The premium that Hungarians place on free speech reflects an American posture of centuries past.
It was the abolition of censorship that Hungarians demanded first during the famous 1848 revolution against the Habsburgs, and it was free speech that they demanded when the 1956 revolution broke out.
Indeed, America, whose inaugural constitutional amendment enshrines the right to free speech, in large part has adopted a totalitarian mindset against which it once revolted.
Not to generalize, since millions of Americans still value free speech in broad terms. Thankfully, the majority of the U.S. Supreme Court agrees, too, given the justices’ 2023 ruling in 303 Creative v. Elenis.
But although this Supreme Court precedent will exist for decades, its existence is a race against the morally declining court of public opinion—the very citizenry that elects the U.S. president who constructs the Supreme Court.
To summarize, in 303 Creative the high court ruled that forcing artists (including bakers, photographers, and florists) to custom-design expressive products that violate their consciences is a violation of the free speech clause of the First Amendment.
And while the Left decried the ruling as “bigoted,” it ultimately protected liberals and conservatives alike.
I moved to Hungary’s capital, Budapest, as a senior research fellow shortly after covering the 303 Creative case. I hadn’t been in Hungary for a week before asking an attorney how the nation’s courts likely would have ruled on a similar case where artists were sued for declining services that violated their consciences. His answer was as simple as it was telling.
“I don’t know. We don’t sue for stuff like that here.”
“Good for you, Hungary,” I thought to myself.
To be clear, although Hungary is a largely conservative country, Budapest, like any metropolis, is quite cosmopolitan. Yet even Hungarian liberals I’ve conversed with agree that the government shouldn’t force someone to express himself in a way that violates his conscience. For most people here, that brings back the worst memories of the communist era.
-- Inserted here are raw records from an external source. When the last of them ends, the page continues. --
-- ==== Sys2Proof/Tests/Slice0.lean ====
section
/-! SUPPORT. Tests of single steps, with results from spec/95_test_vectors.md, spec/40_block_packer.md and
spec/44_external_primitives.md; and for every statement with hypotheses a witness that meets them. -/

open Sys2Proof Sys2Proof.Machine

namespace Sys2Proof.Tests

/-! ## States -/

/-- The state of vector V-A1 as its row writes it out: after reset and `seed 616263`. -/
def seeded : State :=
  { State.reset with
    engine := { State.reset.engine with
      w := (Vector.replicate 16 0).set 0 0x61626300
      bc := 3
      sl := 3
      es := .seeded } }

/-- A state with an engine of the tester's own. -/
def withEngine (e : Engine) : State := { State.reset with engine := e }

/-- Expanding, with `k` carry bytes consumed and every other register as after reset. -/
def expanding (k : Fin 21) : State := withEngine { State.reset.engine with es := .expanding, ocur := k }

/-- One input of the host. -/
def offered (d : Descriptor) (p : List Byte) : State := { State.reset with inputs := [.command d p] }

/-- The next state, where there is one. -/
def after (o : Host.Outcome State Fault Refusal) : State :=
  match o with
  | .next t => t
  | .fault _ => State.reset
  | .refused _ => State.reset

/-! ## WellFormed: the smoke test -/

/-- R94: a seed of 2^32 bytes is no command; one byte less is. -/
theorem test_wellFormed_seed_too_long : (Instr.seed (List.replicate (2 ^ 32) 0)).wellFormed = false := by
  simp only [Instr.wellFormed, List.length_replicate]
  decide

theorem test_wellFormed_seed_longest : (Instr.seed (List.replicate (2 ^ 32 - 1) 0)).wellFormed = true := by
  simp only [Instr.wellFormed, List.length_replicate]
  decide

/-! ## Decoding: words written out bit by bit, OP V RSV LEN (R91; vectors V-D1, V-D4, V-D7, V-D8, V-D14) -/

theorem test_decode_seed :
    decode 0b0001000000000000000000000000000000000000000000000000000000000011 [0x61, 0x62, 0x63] =
      .ok (.seed [0x61, 0x62, 0x63]) := by decide

theorem test_decode_nextBytes :
    decode 0b0010100000000000000000000000000000000000000000000000000000010100 [] = .ok (.nextBytes 20) := by decide

theorem test_decode_nextBytesNull :
    decode 0b0010000000000000000000000000000000000000000000000000000000010100 [] = .ok (.nextBytesNull 20) := by decide

theorem test_decode_seed_with_v :
    decode 0b0001100000000000000000000000000000000000000000000000000000000011 [0x61, 0x62, 0x63] =
      .error .illegalDescriptor := by decide

theorem test_decode_reserved_bit_58 :
    decode 0b0010010000000000000000000000000000000000000000000000000000000000 [] = .error .illegalDescriptor := by decide

theorem test_decode_op_F : decode 0xF800000000000001 [] = .error .illegalDescriptor := by decide

/-- R97: a SEED descriptor with a payload of another length is not a command. -/
theorem test_decode_payload_length : decode 0x1000000000000003 [0x61, 0x62] = .error .payloadLength := by decide

/-- V-D3, V-D2, V-D6: the longest LEN, and the words of the empty seed and the absent buffer, encoded. -/
theorem test_encode :
    encode (.nextBytes 0xFFFFFFFF) = (0x28000000FFFFFFFF, []) ∧ encode (.seed []) = (0x1000000000000000, []) ∧
      encode (.nextBytesNull 0) = (0x2000000000000000, []) := by decide

/-- The table's numbering: the payload byte stands above the descriptor's 64 bits. -/
theorem test_decodeTableWord :
    decodeTableWord 72 0x611000000000000001 = some (.seed [0x61]) ∧
      decodeTableWord 64 0x2800000000000014 = some (.nextBytes 20) ∧ decodeTableWord 64 0x3000000000000000 = none := by
  decide

/-- R101 on the lines of program P1's form. -/
theorem test_listing : parseLine "seed 616263 ; abc".toList = some (.command 0x1000000000000003 [0x61, 0x62, 0x63]) := by
  decide +kernel

/-! ## The Block Packer (spec/40_block_packer.md R121 to R124; vectors V-P11, V-P12) -/

/-- The examples of R121, R122 and R123. -/
theorem test_append_phases :
    append (#v[0x61626300] : Vector Word 1) [0x64] 0 1 3 = (#v[0x61626364], 4) ∧
      append (#v[0, 0] : Vector Word 2) [0x65, 0x66, 0x67, 0x68] 0 4 4 = (#v[0, 0x65666768], 8) ∧
      append (#v[0, 0, 0xDEADBEEF] : Vector Word 3) [0x69] 0 1 8 = (#v[0, 0, 0x69000000], 9) := by decide

/-- V-P11 and V-P12, on the words 15 to 17 that they write. -/
theorem test_append_across_frames :
    let r := append ((Vector.replicate 32 0).set 15 0x3C3D3E00 : Work) [1, 2, 3, 4, 5, 6, 7, 8] 0 8 63
    let q := append r.1 [0x80] 0 1 r.2
    r.1[15] = 0x3C3D3E01 ∧ r.1[16] = 0x02030405 ∧ r.1[17] = 0x06070800 ∧ r.2 = 71 ∧
      q.1[17] = 0x06070880 ∧ q.2 = 72 := by decide

/-! ## The collaborators and SERIALIZE -/

/-- V-C1. -/
theorem test_compress_abc :
    params.compress params.hInit #v[0x61626380, 0, 0, 0, 0, 0, 0, 0, 0, 0, 0, 0, 0, 0, 0, 0x18] =
      #v[0xA9993E36, 0x4706816A, 0xBA3E2571, 0x7850C26C, 0x9CD0D89D] := by decide +kernel

/-- V-S2. -/
theorem test_serialize :
    digestBytes #v[0x00000001, 0x02000000, 0x00030000, 0x00000400, 0x80000000] =
      #v[0, 0, 0, 1, 2, 0, 0, 0, 0, 3, 0, 0, 0, 0, 4, 0, 0x80, 0, 0, 0] := by decide

/-! ## The commands -/

/-- V-A1. -/
theorem test_seed_abc :
    exec (.seed [0x61, 0x62, 0x63]) State.reset = .next { seeded with responses := [⟨[], .ok⟩] } :=
  congrArg Host.Outcome.next (by decide)

/-- V-W2: the 64th byte completes the block; SL and BC wrap. -/
theorem test_seed_completes_block :
    let e := (after (exec (.seed [0x3F]) (withEngine { State.reset.engine with
      w := #v[0x00010203, 0x04050607, 0x08090A0B, 0x0C0D0E0F, 0x10111213, 0x14151617, 0x18191A1B, 0x1C1D1E1F,
        0x20212223, 0x24252627, 0x28292A2B, 0x2C2D2E2F, 0x30313233, 0x34353637, 0x38393A3B, 0x3C3D3E00]
      bc := 63, sl := 0xFFFFFFFFFFFFFFFF, es := .seeded }))).engine
    e.h = #v[0xB9AC757B, 0xBC297925, 0x2E227274, 0x06872F94, 0xCBEA56A1] ∧ e.bc = 0 ∧ e.sl = 0 := by decide +kernel

/-- V-E3, round 0, on the state of V-A1. -/
theorem test_nextBytes_abc :
    let t := after (exec (.nextBytes 20) seeded)
    t.responses = [⟨[0xED, 0x22, 0x32, 0x24, 0xC7, 0xE1, 0x85, 0x7B, 0x0C, 0x02, 0x0C, 0x82, 0x28, 0x57, 0x6E, 0xC1, 0xD3,
      0x80, 0xA2, 0xEA], .ok⟩] ∧ t.engine.ctr = 1 ∧ t.engine.ocur = 20 := by decide +kernel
For Hungarians, it is not the government’s role to determine what people should say or not say. It is not the government’s job to force habits or lifestyles onto their citizenry, as was argued by National Assembly member Balazs Orban in his book “The Hungarian Way of Strategy.”
The ongoing dialogue led many a Hungarian colleague of mine to ask: Why wouldn’t the American customers just find a different artist?
And: Why are they specifically targeting artists who they know won’t provide the service?
Their curiosity rightly suggests a harassing agenda by the customers. Case in point: Jack Phillips, the Colorado baker and “cake artist” at the center of the case known as Masterpiece Cakeshop v. Colorado, was sued for refusing to custom-design a cake celebrating a same-sex couple’s marriage in 2012.
In 2018, the U.S. Supreme Court ruled in Phillips’ favor. But since then, he’s been sued twice for the same type of refusal—both times by the same customer.
This is clearly harassment.
When I explained this to my Hungarian friends, some of whom call themselves liberal, they were somewhat surprised that Americans (those from the land of the free) would act this way—and furthermore, that the courts would entertain these elementary affairs so often.
This makes me ask, why? Why are Hungarians—conservatives and liberals alike—such ardent supporters of free speech?
Hungarians’ appreciation for freedom stems from their understanding of oppression. As a reminder, Hungary’s release from Soviet communism is still recent. Indeed, most people reading this article were alive when Hungary’s democracy was commissioned in 1989.
The people of Hungary know communism—not simply from history books, but from life itself. The youngest of Hungarians have first-tier sources of communist history from their parents, and their grandparents can tell them of Hungary’s attempt to overthrow Soviet oppression in 1956.
Hungarians know that communism doesn’t work. Hungarians know that communism doesn’t simply limit a people, but it oppresses them—sometimes violently. During the Hungarian Revolution of 1956, several unarmed Hungarians were shot and killed in Kossuth Square, outside the National Assembly building that houses the nation’s parliament.
Hungarians know too well that freedom, without free speech, is a mask for tyranny. Indeed, without freedom of speech, one cannot live freely—if live at all.
America once had this understanding of liberty, too, which is why the only intended bias of the First Amendment was a partiality toward freedom.
Ideological bias against free speech is not only inconsistent with but contrary to freedom. To quote Kristen Waggoner, the lawyer who defended 303 Creative before the Supreme Court and also is president and CEO of Alliance Defending Freedom: “If we desire freedom for ourselves, we must defend it for others.”
America, despite being a global superpower, is still in its historic infancy.
Not 250 years old, and yet how quickly a country birthed in blood-bought freedom went from “there can be no such thing as public liberty, without freedom of speech” (Benjamin Franklin) to “you must express yourself in a way that violates your conscience or else lose your livelihood” (the modern American Left).
Arguably, America’s Founders revolted against lesser tyranny.
The courts of Hungary have yet to decide whether artists may be forced to go against their consciences. Perhaps such a case will never reach Hungary’s high courts.
That’s not apathy on the part of Hungary’s courts, but rather integrity on the part of its people.